** Problem **
Among the records that follow, set down only the lines from the one containing "-- ==== Sys2Proof/Machine/Addition.lean" to the one containing "def absorbByteAdd1c (p", both included, exactly.

[[ Provided entries, beginning ]]

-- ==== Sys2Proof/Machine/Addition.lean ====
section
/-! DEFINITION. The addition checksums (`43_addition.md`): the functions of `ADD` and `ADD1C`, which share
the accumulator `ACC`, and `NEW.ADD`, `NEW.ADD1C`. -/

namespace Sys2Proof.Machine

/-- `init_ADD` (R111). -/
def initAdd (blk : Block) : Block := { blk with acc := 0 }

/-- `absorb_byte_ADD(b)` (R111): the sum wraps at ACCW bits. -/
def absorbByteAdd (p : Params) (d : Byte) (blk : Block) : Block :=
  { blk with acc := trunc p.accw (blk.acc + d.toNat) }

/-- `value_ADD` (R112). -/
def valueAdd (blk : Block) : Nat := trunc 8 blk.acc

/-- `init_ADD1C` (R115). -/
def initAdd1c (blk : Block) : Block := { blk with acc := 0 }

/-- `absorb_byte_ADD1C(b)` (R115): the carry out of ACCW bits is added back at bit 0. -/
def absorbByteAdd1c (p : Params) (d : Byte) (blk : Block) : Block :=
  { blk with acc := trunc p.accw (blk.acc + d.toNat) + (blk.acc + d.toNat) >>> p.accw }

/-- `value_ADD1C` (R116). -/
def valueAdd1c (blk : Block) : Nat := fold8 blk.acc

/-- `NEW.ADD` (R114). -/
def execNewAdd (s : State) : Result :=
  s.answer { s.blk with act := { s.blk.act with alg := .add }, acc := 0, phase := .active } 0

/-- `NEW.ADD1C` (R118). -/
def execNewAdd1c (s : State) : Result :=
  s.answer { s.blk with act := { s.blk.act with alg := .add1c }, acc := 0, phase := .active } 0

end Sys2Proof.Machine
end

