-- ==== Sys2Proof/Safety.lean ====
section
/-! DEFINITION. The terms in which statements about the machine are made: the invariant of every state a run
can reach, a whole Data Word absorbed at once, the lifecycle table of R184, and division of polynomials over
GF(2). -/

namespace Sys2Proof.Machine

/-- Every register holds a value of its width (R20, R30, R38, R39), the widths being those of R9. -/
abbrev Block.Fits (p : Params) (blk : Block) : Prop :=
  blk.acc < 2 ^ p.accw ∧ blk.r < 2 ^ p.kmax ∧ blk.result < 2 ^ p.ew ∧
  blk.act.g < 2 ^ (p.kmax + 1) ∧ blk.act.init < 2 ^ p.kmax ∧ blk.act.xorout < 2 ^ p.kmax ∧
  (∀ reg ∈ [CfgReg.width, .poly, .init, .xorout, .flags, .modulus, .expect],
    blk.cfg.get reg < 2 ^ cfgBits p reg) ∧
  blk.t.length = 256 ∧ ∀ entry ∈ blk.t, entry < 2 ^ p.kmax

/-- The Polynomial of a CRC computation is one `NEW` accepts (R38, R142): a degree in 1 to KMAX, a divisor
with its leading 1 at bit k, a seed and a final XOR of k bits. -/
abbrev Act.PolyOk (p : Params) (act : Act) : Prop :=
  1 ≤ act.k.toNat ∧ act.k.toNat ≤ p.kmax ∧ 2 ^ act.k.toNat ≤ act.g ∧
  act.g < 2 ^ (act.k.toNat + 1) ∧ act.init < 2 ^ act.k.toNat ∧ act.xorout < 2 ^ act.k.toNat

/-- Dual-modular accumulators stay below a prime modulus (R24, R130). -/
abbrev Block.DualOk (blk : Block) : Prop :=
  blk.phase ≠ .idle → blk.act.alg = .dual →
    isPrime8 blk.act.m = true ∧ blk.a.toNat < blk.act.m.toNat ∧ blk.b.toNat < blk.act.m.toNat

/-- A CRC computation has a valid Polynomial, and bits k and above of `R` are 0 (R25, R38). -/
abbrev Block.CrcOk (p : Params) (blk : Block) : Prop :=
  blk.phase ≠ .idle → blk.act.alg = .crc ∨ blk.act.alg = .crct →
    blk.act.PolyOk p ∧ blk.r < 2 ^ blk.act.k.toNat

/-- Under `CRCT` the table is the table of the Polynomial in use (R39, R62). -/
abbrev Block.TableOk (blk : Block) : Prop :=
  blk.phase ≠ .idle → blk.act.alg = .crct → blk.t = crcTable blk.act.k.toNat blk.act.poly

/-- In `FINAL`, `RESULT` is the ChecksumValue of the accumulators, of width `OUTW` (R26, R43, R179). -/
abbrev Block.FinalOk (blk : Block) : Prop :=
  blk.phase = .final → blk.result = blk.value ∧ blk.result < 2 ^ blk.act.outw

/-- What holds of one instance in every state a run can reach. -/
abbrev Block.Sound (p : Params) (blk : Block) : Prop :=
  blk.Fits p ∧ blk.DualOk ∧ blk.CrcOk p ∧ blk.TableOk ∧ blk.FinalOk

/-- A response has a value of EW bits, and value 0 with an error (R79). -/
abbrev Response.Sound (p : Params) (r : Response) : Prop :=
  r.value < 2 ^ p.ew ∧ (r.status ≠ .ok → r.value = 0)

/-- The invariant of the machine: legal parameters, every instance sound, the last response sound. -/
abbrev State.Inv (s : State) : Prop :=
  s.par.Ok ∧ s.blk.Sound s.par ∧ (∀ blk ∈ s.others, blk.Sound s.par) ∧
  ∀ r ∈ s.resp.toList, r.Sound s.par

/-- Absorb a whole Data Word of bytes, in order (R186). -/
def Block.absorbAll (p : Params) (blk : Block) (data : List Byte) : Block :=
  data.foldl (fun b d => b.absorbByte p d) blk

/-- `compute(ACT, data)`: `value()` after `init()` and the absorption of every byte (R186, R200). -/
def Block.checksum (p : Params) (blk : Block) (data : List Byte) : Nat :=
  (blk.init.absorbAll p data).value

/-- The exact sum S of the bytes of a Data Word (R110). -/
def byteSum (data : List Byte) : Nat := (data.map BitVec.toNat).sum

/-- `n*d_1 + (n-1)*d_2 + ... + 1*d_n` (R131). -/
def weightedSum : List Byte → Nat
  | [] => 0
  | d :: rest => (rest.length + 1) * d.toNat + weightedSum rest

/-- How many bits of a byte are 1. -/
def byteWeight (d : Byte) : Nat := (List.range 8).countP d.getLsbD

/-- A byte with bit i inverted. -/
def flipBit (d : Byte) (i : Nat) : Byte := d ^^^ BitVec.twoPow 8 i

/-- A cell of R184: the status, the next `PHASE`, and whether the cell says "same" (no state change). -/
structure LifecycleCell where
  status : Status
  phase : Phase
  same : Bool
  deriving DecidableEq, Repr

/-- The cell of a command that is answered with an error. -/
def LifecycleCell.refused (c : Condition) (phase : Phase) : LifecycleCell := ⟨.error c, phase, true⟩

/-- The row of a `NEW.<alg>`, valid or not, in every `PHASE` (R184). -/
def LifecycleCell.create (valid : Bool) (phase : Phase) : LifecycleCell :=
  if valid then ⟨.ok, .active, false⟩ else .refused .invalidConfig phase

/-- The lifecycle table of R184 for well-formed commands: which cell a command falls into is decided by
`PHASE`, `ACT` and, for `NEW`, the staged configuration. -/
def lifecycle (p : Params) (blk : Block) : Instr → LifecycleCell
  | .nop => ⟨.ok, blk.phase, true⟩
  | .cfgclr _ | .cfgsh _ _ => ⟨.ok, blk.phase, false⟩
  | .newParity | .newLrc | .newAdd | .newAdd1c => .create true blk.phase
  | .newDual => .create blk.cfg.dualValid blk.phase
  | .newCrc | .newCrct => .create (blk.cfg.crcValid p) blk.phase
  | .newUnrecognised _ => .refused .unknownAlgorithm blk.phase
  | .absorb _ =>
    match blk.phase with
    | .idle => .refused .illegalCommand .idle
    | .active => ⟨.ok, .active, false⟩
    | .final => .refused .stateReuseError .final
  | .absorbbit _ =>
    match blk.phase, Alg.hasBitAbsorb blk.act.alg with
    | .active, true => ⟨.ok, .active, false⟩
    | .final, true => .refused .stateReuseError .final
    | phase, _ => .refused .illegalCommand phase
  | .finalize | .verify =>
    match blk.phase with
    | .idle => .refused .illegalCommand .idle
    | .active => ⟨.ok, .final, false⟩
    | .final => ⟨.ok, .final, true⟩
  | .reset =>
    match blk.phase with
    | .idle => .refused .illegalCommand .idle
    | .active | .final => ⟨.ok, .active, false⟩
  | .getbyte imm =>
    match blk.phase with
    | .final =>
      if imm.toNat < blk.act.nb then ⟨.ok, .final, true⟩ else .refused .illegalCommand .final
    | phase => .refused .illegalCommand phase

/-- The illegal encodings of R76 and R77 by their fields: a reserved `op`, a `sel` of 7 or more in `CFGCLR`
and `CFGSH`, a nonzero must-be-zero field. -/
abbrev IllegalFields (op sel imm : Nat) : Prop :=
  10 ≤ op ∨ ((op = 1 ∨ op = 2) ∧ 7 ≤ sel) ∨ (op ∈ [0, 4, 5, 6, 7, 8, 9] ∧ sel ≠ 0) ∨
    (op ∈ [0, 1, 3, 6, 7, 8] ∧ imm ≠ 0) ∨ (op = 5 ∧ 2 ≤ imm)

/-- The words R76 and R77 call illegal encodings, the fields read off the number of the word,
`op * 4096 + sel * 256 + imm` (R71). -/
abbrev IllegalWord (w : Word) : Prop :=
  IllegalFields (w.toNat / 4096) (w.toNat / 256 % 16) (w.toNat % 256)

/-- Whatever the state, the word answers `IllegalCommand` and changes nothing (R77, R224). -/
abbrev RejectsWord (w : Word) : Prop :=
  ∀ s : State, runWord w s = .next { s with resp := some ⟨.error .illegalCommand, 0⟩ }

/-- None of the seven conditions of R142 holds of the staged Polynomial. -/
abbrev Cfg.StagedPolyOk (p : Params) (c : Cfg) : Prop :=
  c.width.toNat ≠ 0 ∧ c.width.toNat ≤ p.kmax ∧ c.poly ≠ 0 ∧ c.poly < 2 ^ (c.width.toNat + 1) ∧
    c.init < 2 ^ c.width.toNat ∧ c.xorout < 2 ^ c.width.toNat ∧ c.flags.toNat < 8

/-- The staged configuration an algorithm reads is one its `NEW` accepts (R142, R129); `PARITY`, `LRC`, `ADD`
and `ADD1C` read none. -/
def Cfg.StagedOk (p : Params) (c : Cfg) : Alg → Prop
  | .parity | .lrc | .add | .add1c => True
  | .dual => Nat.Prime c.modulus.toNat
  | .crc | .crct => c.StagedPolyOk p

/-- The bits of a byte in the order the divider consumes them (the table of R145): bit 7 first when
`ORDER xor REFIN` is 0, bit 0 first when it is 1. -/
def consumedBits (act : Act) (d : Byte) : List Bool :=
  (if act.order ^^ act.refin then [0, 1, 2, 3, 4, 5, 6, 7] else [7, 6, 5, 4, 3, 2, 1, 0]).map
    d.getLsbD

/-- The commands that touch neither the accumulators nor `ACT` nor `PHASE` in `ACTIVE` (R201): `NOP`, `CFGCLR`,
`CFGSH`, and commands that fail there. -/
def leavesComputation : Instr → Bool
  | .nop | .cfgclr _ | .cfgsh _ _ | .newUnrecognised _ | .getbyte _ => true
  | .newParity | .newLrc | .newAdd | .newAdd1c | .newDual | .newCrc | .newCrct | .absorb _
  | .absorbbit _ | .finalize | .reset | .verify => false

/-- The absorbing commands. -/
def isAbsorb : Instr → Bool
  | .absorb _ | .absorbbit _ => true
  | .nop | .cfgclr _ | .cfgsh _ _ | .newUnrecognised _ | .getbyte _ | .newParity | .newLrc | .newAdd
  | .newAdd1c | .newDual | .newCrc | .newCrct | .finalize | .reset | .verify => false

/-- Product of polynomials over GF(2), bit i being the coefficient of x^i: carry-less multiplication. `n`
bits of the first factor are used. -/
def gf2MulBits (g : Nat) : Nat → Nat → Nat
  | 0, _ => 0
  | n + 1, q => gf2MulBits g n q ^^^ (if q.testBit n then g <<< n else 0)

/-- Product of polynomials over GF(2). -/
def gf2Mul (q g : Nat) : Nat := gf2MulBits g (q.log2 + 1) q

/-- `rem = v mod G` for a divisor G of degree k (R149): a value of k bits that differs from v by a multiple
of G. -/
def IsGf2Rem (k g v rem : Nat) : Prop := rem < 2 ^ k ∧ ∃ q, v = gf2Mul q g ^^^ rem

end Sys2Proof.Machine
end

[[ Provided entries, end ]]
[[ Provided entries, beginning ]]

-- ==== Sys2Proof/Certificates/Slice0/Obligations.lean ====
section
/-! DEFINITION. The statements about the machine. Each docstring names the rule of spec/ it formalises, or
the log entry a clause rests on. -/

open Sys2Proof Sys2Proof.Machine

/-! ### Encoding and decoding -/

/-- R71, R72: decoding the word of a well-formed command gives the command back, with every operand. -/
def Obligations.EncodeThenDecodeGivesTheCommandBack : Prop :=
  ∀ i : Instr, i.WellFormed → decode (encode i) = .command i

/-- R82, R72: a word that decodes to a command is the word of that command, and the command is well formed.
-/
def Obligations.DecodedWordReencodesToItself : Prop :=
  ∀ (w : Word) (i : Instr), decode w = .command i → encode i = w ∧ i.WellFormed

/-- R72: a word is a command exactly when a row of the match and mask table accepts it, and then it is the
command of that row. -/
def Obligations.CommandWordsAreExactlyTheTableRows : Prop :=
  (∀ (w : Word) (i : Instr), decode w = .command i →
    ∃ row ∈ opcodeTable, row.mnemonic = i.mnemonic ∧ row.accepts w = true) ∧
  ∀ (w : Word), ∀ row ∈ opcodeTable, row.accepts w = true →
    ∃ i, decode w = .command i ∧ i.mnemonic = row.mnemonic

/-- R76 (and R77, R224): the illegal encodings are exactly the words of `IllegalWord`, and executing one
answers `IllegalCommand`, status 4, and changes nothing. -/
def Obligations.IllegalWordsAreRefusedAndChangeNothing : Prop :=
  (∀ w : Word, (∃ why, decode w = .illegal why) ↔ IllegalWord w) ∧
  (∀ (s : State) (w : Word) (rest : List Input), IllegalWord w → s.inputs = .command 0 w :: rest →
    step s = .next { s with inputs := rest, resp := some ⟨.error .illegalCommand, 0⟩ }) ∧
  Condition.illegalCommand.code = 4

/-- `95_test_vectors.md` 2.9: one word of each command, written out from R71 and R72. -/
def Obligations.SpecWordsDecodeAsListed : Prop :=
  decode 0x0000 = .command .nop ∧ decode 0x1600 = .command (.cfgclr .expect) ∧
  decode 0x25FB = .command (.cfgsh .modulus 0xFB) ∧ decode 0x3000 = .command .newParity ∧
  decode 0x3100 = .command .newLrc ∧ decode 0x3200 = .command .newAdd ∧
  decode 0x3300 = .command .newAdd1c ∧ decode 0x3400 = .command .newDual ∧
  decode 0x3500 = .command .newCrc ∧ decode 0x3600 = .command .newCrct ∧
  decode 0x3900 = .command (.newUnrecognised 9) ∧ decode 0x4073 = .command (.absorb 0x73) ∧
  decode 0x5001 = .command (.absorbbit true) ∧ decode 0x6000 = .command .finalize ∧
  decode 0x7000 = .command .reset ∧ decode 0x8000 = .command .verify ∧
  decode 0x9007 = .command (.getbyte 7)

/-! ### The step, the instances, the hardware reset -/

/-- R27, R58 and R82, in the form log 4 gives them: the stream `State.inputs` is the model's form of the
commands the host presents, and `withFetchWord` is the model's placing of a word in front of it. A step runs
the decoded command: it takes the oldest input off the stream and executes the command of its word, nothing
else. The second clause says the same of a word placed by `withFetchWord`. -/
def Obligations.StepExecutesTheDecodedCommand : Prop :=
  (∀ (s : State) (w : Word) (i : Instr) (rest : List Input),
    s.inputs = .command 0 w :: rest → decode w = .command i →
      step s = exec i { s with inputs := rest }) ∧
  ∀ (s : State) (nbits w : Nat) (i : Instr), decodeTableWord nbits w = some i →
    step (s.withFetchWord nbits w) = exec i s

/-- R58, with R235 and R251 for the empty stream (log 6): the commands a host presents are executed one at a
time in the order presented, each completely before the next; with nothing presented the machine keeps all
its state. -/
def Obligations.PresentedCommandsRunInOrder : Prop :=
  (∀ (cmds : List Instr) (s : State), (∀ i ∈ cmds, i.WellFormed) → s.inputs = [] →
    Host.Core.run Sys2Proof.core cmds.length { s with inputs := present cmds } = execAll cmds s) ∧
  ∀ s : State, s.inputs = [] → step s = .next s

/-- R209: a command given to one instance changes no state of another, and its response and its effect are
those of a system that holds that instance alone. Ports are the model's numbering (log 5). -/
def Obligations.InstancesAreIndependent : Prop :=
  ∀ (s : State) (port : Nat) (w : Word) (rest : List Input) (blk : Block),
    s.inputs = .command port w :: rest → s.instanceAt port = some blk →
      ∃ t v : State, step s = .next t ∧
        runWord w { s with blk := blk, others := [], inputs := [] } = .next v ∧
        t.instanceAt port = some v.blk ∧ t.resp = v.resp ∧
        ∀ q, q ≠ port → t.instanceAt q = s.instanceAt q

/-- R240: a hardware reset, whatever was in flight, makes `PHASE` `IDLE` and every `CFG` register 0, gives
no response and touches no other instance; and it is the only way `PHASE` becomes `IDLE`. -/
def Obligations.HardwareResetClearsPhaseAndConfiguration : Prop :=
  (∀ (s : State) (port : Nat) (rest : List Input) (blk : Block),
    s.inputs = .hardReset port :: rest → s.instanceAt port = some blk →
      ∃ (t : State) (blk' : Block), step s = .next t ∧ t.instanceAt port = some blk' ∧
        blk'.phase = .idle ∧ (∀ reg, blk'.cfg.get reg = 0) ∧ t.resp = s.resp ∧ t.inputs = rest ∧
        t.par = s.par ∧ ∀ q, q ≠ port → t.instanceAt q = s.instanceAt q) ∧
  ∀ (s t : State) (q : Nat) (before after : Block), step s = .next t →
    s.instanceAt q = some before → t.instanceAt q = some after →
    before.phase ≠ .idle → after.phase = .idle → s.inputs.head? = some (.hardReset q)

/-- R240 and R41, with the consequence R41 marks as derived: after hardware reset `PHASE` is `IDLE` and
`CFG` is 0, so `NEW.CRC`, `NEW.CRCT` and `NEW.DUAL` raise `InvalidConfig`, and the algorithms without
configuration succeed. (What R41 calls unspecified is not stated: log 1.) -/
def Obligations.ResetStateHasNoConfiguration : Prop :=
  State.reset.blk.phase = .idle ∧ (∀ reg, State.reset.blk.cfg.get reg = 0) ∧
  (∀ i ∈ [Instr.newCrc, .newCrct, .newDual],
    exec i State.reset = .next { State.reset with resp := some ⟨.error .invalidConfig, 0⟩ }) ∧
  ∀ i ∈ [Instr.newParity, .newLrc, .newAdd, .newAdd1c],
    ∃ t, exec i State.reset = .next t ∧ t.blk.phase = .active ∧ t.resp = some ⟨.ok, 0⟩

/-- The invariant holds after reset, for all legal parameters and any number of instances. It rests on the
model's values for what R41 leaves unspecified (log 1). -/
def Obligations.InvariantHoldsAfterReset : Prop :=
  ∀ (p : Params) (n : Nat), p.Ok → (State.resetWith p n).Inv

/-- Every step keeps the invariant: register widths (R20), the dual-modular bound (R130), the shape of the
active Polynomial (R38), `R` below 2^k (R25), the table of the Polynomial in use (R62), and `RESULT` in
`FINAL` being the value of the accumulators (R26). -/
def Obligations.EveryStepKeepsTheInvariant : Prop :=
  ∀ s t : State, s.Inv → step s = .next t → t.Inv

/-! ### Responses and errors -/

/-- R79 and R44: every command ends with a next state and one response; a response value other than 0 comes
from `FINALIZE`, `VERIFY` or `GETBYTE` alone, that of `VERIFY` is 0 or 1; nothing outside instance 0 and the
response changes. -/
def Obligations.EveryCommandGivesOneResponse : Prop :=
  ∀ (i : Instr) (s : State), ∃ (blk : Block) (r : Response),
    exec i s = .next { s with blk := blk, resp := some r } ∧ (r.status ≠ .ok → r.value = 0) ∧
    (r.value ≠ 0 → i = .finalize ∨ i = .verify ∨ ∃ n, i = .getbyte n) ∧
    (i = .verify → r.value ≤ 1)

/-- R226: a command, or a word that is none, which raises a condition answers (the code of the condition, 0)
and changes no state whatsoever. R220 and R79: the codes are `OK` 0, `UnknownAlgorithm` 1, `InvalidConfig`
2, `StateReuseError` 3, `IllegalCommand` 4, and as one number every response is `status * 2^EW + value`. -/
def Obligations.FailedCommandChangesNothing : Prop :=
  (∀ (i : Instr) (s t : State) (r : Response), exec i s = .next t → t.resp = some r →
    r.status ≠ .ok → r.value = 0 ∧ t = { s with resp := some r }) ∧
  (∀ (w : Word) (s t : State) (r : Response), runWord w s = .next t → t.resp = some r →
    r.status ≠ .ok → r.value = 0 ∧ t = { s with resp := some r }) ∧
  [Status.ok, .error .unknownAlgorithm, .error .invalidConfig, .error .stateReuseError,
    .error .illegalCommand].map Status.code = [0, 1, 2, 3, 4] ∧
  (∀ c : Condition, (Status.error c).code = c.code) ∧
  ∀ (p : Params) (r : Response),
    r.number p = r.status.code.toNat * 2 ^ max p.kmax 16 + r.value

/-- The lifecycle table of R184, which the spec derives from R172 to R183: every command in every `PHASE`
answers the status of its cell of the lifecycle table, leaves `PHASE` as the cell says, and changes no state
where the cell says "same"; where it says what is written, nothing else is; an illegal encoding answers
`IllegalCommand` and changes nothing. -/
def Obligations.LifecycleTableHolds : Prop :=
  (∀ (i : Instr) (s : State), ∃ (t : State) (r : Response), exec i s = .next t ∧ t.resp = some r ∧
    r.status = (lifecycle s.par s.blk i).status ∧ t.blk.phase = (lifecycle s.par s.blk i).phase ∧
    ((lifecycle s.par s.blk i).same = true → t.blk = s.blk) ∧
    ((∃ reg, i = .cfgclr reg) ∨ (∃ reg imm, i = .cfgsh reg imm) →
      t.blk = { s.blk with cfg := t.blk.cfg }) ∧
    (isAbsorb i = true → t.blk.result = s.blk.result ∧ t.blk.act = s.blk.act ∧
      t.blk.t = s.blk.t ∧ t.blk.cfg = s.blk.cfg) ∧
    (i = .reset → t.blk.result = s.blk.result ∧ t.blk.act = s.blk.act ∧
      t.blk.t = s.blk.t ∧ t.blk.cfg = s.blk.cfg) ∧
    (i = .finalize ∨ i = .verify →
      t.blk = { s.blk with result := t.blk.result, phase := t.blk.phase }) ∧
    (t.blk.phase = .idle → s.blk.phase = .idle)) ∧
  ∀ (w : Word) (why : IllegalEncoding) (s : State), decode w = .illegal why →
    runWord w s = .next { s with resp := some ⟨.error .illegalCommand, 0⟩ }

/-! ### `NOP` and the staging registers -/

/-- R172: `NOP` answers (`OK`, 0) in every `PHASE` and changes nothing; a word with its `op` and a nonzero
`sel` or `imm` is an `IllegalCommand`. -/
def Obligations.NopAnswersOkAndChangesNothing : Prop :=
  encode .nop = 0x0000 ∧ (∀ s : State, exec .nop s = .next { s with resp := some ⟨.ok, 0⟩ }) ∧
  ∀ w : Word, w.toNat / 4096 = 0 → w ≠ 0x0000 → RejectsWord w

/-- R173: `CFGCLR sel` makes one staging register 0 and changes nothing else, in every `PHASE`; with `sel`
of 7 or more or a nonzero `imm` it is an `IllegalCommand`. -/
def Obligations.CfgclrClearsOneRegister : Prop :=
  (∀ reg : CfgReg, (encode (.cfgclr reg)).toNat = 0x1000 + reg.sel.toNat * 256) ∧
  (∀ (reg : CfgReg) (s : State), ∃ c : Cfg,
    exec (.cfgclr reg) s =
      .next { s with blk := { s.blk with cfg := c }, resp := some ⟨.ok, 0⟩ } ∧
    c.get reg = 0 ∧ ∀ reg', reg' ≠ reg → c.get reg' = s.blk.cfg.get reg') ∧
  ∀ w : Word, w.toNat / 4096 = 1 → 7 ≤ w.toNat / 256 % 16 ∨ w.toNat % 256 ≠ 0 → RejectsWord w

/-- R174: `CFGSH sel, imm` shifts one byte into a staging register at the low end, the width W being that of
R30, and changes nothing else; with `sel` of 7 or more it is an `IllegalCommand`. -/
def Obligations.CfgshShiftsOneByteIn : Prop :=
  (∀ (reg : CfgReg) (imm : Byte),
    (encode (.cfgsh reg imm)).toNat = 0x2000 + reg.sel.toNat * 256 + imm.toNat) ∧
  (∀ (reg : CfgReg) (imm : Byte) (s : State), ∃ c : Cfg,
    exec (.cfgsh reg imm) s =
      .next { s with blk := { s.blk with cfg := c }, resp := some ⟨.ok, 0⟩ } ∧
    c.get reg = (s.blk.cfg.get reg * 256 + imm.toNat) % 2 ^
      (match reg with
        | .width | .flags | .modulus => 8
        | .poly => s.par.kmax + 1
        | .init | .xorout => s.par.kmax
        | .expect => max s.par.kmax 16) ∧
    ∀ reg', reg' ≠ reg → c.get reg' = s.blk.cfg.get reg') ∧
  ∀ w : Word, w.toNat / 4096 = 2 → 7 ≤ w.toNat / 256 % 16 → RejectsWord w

[[ Provided entries, end ]]

** Result of the task **
-- ==== Sys2Proof/Machine/Addition.lean ====
section
/-! DEFINITION. The addition checksums (`43_addition.md`): the functions of `ADD` and `ADD1C`, which share
the accumulator `ACC`, and `NEW.ADD`, `NEW.ADD1C`. -/

namespace Sys2Proof.Machine

/-- `init_ADD` (R111). -/
def initAdd (blk : Block) : Block := { blk with acc := 0 }

/-- `absorb_byte_ADD(b)` (R111): the sum wraps at ACCW bits. -/
def absorbByteAdd (p : Params) (d : Byte) (blk : Block) : Block :=
  { blk with acc := trunc p.accw (blk.acc + d.toNat) }

/-- `value_ADD` (R112). -/
def valueAdd (blk : Block) : Nat := trunc 8 blk.acc

/-- `init_ADD1C` (R115). -/
def initAdd1c (blk : Block) : Block := { blk with acc := 0 }

/-- `absorb_byte_ADD1C(b)` (R115): the carry out of ACCW bits is added back at bit 0. -/
def absorbByteAdd1c (p : Params) (d : Byte) (blk : Block) : Block :=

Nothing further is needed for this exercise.